-- ==== Sys2Proof/Machine/Dispatch.lean ====
section
/-! DEFINITION. The dispatcher: one arm per instruction of REF8, each one call of its meaning. -/

namespace Sys2Proof.Machine

def exec (i : Instr) (s : State) : Host.Outcome State Fault Refusal :=
  match i with
  | .halt => Sys2Proof.Machine.execHalt s
  | .nop => Sys2Proof.Machine.execNop s
  | .ldr0 imm => Sys2Proof.Machine.execLdr0 imm s
  | .ldr1 imm => Sys2Proof.Machine.execLdr1 imm s
  | .load addr => Sys2Proof.Machine.execLoad addr s
  | .store addr => Sys2Proof.Machine.execStore addr s
  | .add => Sys2Proof.Machine.execAdd s
  | .sub => Sys2Proof.Machine.execSub s
  | .swap => Sys2Proof.Machine.execSwap s
  | .jmp target => Sys2Proof.Machine.execJmp target s
  | .jz target => Sys2Proof.Machine.execJz target s

end Sys2Proof.Machine
end

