-- ==== Sys2Proof/Machine/Loading.lean ====
section
/-! DEFINITION. Placing an instruction where the machine's next `step` runs it (the host's question, log entry 2). -/

namespace Sys2Proof.Machine

/-- The two cells of the longest instruction of REF8, from the low `nbits` bits of `w`, stored at IP and the cell after. -/
def placeWord (nbits w : Nat) (s : State) : State :=
  let v := w % 2 ^ nbits
  let a : Int := getRegister ref8 regIP s
  setMemory ref8 (a + 1) (v / 256 % 256 : Nat) (setMemory ref8 a (v % 256 : Nat) s)

/-- The state in which that instruction has gone through its `fetch` and `increment` phases and the next `step` is its
`execute` phase: one `step` is one phase (R134), so nothing else makes the very next step run it. -/
def readyToExecute (nbits w : Nat) (s : State) : State :=
  { increment ref8 (fetch ref8 (placeWord nbits w s)) with isHalted := false, pipelineStep := 2 }

end Sys2Proof.Machine
end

◇ ◇ ◇ ◇ ◇

Task brief:
The task requires each record above to be restated exactly.

Response area:
-- ==== Sys2Proof/Machine/Dispatch.lean ====
section
/-! DEFINITION. The dispatcher: one arm per instruction of REF8, each one call of its meaning. -/

namespace Sys2Proof.Machine

def exec (i : Instr) (s : State) : Host.Outcome State Fault Refusal :=
  match i with
  | .halt => Sys2Proof.Machine.execHalt s
  | .nop => Sys2Proof.Machine.execNop s
  | .ldr0 imm => Sys2Proof.Machine.execLdr0 imm s
  | .ldr1 imm => Sys2Proof.Machine.execLdr1 imm s
  | .load addr => Sys2Proof.Machine.execLoad addr s
  | .store addr => Sys2Proof.Machine.execStore addr s
  | .add => Sys2Proof.Machine.execAdd s
  | .sub => Sys2Proof.Machine.execSub s
  | .swap => Sys2Proof.Machine.execSwap s
  | .jmp target => Sys2Proof.Machine.execJmp target s
  | .jz target => Sys2Proof.Machine.execJz target s

end Sys2Proof.Machine
end

-- ==== Sys2Proof/Machine/Loading.lean ====
section
/-! DEFINITION. Placing an instruction where the machine's next `step` runs it (the host's question, log entry 2). -/

namespace Sys2Proof.Machine

/-- The two cells of the longest instruction of REF8, from the low `nbits` bits of `w`, stored at IP and the cell after. -/
def placeWord (nbits w : Nat) (s : State) : State :=
  let v := w % 2 ^ nbits
  let a : Int := getRegister ref8 regIP s
  setMemory ref8 (a + 1) (v / 256 % 256 : Nat) (setMemory ref8 a (v % 256 : Nat) s)

/-- The state in which that instruction has gone through its `fetch` and `increment` phases and the next `step` is its
`execute` phase: one `step` is one phase (R134), so nothing else makes the very next step run it. -/
def readyToExecute (nbits w : Nat) (s : State) : State :=
  { increment ref8 (fetch ref8 (placeWord nbits w s)) with isHalted := false, pipelineStep := 2 }

end Sys2Proof.Machine
end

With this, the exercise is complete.